● Task directions:
Exact copies of the records below are required.

Record extracts Start Marker

-- ==== Sys2Proof/Machine/Pipelines.lean ====
section
/-! DEFINITION. COMPRESS and DECOMPRESS (45_control.md R182, R183). -/

namespace Sys2Proof.Machine

/-- The steps of COMPRESS (R182). -/
def compressSteps : List Primitive :=
  [countPrim, rewindPrim, buildPrim, gencodesPrim, wrmagicPrim, wrtreePrim, encodePrim, closePrim]

/-- COMPRESS (R182). -/
def compressPrim : Primitive := { op := 0x0C, needs := [], body := runSteps 0 compressSteps }

/-- COMPRESS. -/
def execCompress (s : State) : Outcome := runCommand compressPrim s

/-- The steps of DECOMPRESS (R183). -/
def decompressSteps : List Primitive := [rdmagicPrim, rdtreePrim, decodePrim, closePrim]

/-- DECOMPRESS (R183). -/
def decompressPrim : Primitive := { op := 0x0D, needs := [], body := runSteps 0 decompressSteps }

/-- DECOMPRESS. -/
def execDecompress (s : State) : Outcome := runCommand decompressPrim s

end Sys2Proof.Machine
end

Record extracts End Marker

● Written answer:
-- ==== Sys2Proof/Machine/Pipelines.lean ====
section
/-! DEFINITION. COMPRESS and DECOMPRESS (45_control.md R182, R183). -/

namespace Sys2Proof.Machine

/-- The steps of COMPRESS (R182). -/
def compressSteps : List Primitive :=
  [countPrim, rewindPrim, buildPrim, gencodesPrim, wrmagicPrim, wrtreePrim, encodePrim, closePrim]

/-- COMPRESS (R182). -/
def compressPrim : Primitive := { op := 0x0C, needs := [], body := runSteps 0 compressSteps }

/-- COMPRESS. -/
def execCompress (s : State) : Outcome := runCommand compressPrim s

/-- The steps of DECOMPRESS (R183). -/
def decompressSteps : List Primitive := [rdmagicPrim, rdtreePrim, decodePrim, closePrim]

/-- DECOMPRESS (R183). -/
def decompressPrim : Primitive := { op := 0x0D, needs := [], body := runSteps 0 decompressSteps }

/-- DECOMPRESS. -/
def execDecompress (s : State) : Outcome := runCommand decompressPrim s

end Sys2Proof.Machine
end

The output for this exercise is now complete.